The cities inside Houston County
Centerville and Perry carry the highest risk scores in the county at 2.7/10 and 4.4/10 respectively. Centerville has a population of 8,505, while Perry, at 23,001 residents, is the second-largest city in the county. Landlords concentrated in either market should price that elevated risk into their underwriting, particularly given that each city sits well above the county average.
Warner Robins, the county's largest city with a population of 82,990, scores a considerably lower 2.9/10, making it one of the more landlord-friendly operating environments in this part of Georgia eviction laws. Robins AFB, with a population of 1,193, posts the lowest score in the county at 2.5/10. The gap between Centerville's 4.6 and Robins AFB's 2.5 underscores how hyper-local eviction risk can be even within a single county boundary.
State-level laws that apply here
Georgia state law, codified under O.C.G.A. § 44-7, governs all landlord-tenant relationships in Houston County. For nonpayment of rent or a material lease violation, the required notice period is 3 days. A holdover or no-cause termination requires a much longer 60-day notice under O.C.G.A. § 44-7-7. An uncontested eviction typically resolves in 14 to 30 days; a contested case can extend to 45 to 90 days. Court filing fees run $60 to $250, sheriff lockout fees add $25 to $100, and attorney fees range from $500 to $3,000 depending on complexity. Understanding the full Georgia eviction costs before acquiring a property allows landlords to set appropriate cash-flow reserves. Georgia imposes no just-cause requirement for eviction and, critically, state law preempts any local rent-control ordinance under O.C.G.A. § 44-7-19, so no municipality in Houston County can cap rents. The Georgia eviction process remains relatively landlord-friendly by national standards, and the absence of rent control statewide gives investors more pricing flexibility than in many comparable markets.

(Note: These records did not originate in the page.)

/-- Accesses in flight (08_memory R200, R201, R209, R214; 14_beams R314), of the warp in focus, with no watch predicate on its core: an access that
nothing holds back performs at its location, and what it returns arrives in its lane; one that meets a beam pool which became held meanwhile switches its
lane off with POOL; a remote-local one performs at its target where one allocation of its context covers it and no lock refuses it, and its answer arrives
later; else the target logs the refusal, but bytes of a held beam pool give POOL; a refused one switches its lane off. One with no answer for 65,536 ticks
does so too, and is over. The time-out also of an access that is answered or refused but whose answer has not come back, and that one which did not
perform by then performs no more, are the model's choices (log 23), and so is that an access to local memory of an unpowered stack is refused (log 26). -/
def Obligations.AccessesInFlight : Prop := ∀ (s : State) (a : Acc),
  s.accs = [a] → s.me.gid ≠ 0 → a.gid = s.me.gid → a.w = s.me.w → s.gang.gid = s.me.gid → a.lane < 32 → s.me.stops = [] → s.me.trc.on = false →
  (s.core s.coreNo).wps = [] → s.sys.mclkEnd = none → (∀ g ∈ s.gang :: s.gangs, g.array = none) → s.gang.queue = [] →
  (∀ x ∈ s.me :: s.warps, x.leaves = false) →
  let value : BitVec 64 := match a.op with
    | .load z => extendLd z (s.rd a.key (Machine.sizeOf z))
    | .atom k => BitVec.ofNat 64 (s.rd a.key k.size)
    | .accLd => BitVec.ofNat 64 (s.rd a.key 4)
    | .half hi => BitVec.ofNat 64 (if hi then s.rd a.key 8 / 2 ^ 32 else s.rd a.key 8 % 2 ^ 32)
    | _ => 0
  let changed (k : AtomKind) (x : Nat) : Prop :=
    let m : Word := BitVec.ofNat 32 (s.rd a.key 4)
    let b : Word := a.val.setWidth 32
    let y : Word := BitVec.ofNat 32 x
    let m64 : BitVec 64 := BitVec.ofNat 64 (s.rd a.key 8)
    match k with
    | .add => y = m + b
    | .and => y = m &&& b
    | .or => y = m ||| b
    | .xor => y = m ^^^ b
    | .minI => y.toInt = min m.toInt b.toInt
    | .maxI => y.toInt = max m.toInt b.toInt
    | .minN => y.toNat = min m.toNat b.toNat
    | .maxN => y.toNat = max m.toNat b.toNat
    | .xchg => y = b
    | .cas => y = if m = a.old.setWidth 32 then b else m
    | .fadd => ∃ r, SumOf fmtF32 .ne (fmtF32.decode m.toNat) (fmtF32.decode b.toNat) r ∧ y = BitVec.ofNat 32 r.bits
    | .add64 => BitVec.ofNat 64 x = m64 + a.val
    | .cas64 => BitVec.ofNat 64 x = if m64 = a.old then a.val else m64
  let acted (t : State) : Prop :=
    (∀ j, ¬ (a.key ≤ j ∧ j < a.key + a.size) → t.byte j = s.byte j) ∧
    (∀ n, a.op = .store n → a.size = n → t.rd a.key n = a.val.toNat % 256 ^ n) ∧ (∀ z, a.op = .load z → t.mem = s.mem) ∧
    ∀ k, a.op = .atom k → a.val.toNat < 256 ^ k.size → a.old.toNat < 256 ^ k.size → changed k (t.rd a.key k.size)
  let arrived (v : BitVec 64) (t : State) : Prop :=
    t = { s with me := { s.me with regs := { s.me.regs with v := t.me.regs.v }, obs := t.me.obs }, mem := t.mem, journal := t.journal, accs := [] } ∧
    (a.dreg = none → t.me.regs.v = s.me.regs.v) ∧
    ∀ d, a.dreg = some d → ∀ n l, l < 32 → t.me.regs.getV n l =
      if n = d ∧ l = a.lane then v.setWidth 32
      else if n = d + 1 ∧ l = a.lane ∧ a.op.wide = true then (v >>> 32).setWidth 32 else s.me.regs.getV n l
  let off (code : Nat) (t : State) : Prop := smGet 0 t.me.fm.codes a.lane = BitVec.ofNat 8 code ∧
    t.act a.lane = false ∧ (∀ l, l < 32 → l ≠ a.lane → t.act l = s.act l) ∧ ∀ p ∈ t.me.paths, p.mask.getLsbD a.lane = false
  let refusals (c : Nat) (t : State) : Prop :=
    (t.core c).rlcount.toNat = min ((s.core c).rlcount.toNat + 1) 0xFFFF
  let pool (c o : Nat) : Prop := ∃ g ∈ s.gang :: s.gangs, g.gid ≠ 0 ∧ g.st = .resident ∧ g.poolHeld = true ∧ 32 * g.stk + g.core = c ∧
    g.base + g.localk * 1024 < o + a.size + (64 + 160 * g.pool) ∧ o < g.base + g.localk * 1024
  let inPool : Prop := ∃ c o, c < 2 ^ 20 ∧ o < 2 ^ 20 ∧ a.key = localKey c o ∧ pool c o
  ((∀ n, a.op = .store n → a.size = n) → (∀ k, a.op = .atom k → a.size = k.size) → (a.op = .accSt → a.size = 4) →
    (a.remote = none → a.st = .waiting → s.locks = [] → ¬ inPool → Gives (.accessPerform a.id) s fun t => acted t ∧ arrived value t) ∧
    (a.st = .sent → Gives (.accessPerform a.id) s fun t => t.mem = s.mem ∧ arrived a.ret t) ∧
    ∀ c o, a.remote = some (c, o) → a.st = .waiting → s.locks = [] → (s.now - a.time).toNat ≤ 65536 →
      let covered : Prop := s.powered (c / 32) = true ∧ o + a.size ≤ (s.core c).lw * 65536 ∧
        ∃ g ∈ s.gang :: s.gangs, g.gid ≠ 0 ∧ g.st = .resident ∧ g.asid = a.asid ∧
          32 * g.stk + g.core = c ∧ g.base ≤ o ∧ o + a.size ≤ g.base + g.localk * 1024
      (covered → ¬ pool c o → Gives (.remoteLocalTarget a.id) s fun t => acted t ∧
        t = { s with mem := t.mem, journal := t.journal, accs := [{ a with st := .sent, ret := value }] }) ∧
      (covered → pool c o → Gives (.remoteLocalTarget a.id) s (· = { s with accs := [{ a with st := .refused, code := 7 }] })) ∧
      (¬ covered → Gives (.remoteLocalTarget a.id) s fun t =>
        t = { s with accs := [{ a with st := .refused }], cores := t.cores } ∧ refusals c t ∧
        (t.core c).rlwho = BitVec.ofNat 48 (s.gang.stk * 2 ^ 45 + s.gang.core * 2 ^ 40 + o % 2 ^ 40))) ∧
  (s.act a.lane = true → s.me.exited = false → (∃ l, l < 32 ∧ l ≠ a.lane ∧ s.act l = true) →
    (∀ p ∈ s.me.paths, p.mask.getLsbD a.lane = true → ∃ l, l < 32 ∧ l ≠ a.lane ∧ p.mask.getLsbD l = true) →
    (a.st = .refused → Gives (.remoteFaultReturn a.id) s fun t => off a.code t ∧ t.mem = s.mem ∧ t.accs = []) ∧
    (a.remote = none → a.st = .waiting → inPool → Gives (.accessPerform a.id) s fun t => off 7 t ∧ t.mem = s.mem ∧ t.accs = []) ∧
    ∀ c o, a.remote = some (c, o) → 65536 ≤ (s.now - a.time).toNat →
      Gives (.remoteTimeout a.id) s fun t => off 9 t ∧ refusals c t ∧ t.mem = s.mem ∧ t.accs = [])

With a poverty rate of 13.3% and a renter share of 43.6% across the county, the tenant pool is substantial, and city-level scores above show where within Houston County risk concentrates most.
Historical eviction filings in Houston County
From 2001 to 2016, eviction filings in Houston County increased 96%. The peak was 3,022 filings in 2016.1
- 1,5392001
- 3,022Peak (2016)
- 3,0222016
Data covers 2000–2018, the full span of the Princeton Eviction Lab's national county court-records dataset.
How Houston County compares
Houston County's 3.5/10 Low risk score places it among the calmer markets in its Georgia peer group. Muscogee County is the only peer with a lower score at 3.2/10, while Columbia County (3.94/10), Fayette County (3.84/10), Jackson County (3.79/10), and Camden County (3.57/10) all post higher risk, meaning Houston County landlords face comparatively less tenant-side pressure than most peers.
Within Georgia's 159 counties, Houston County ranks 124th, putting it in the least-risky third of the state and well below the midpoint for eviction risk.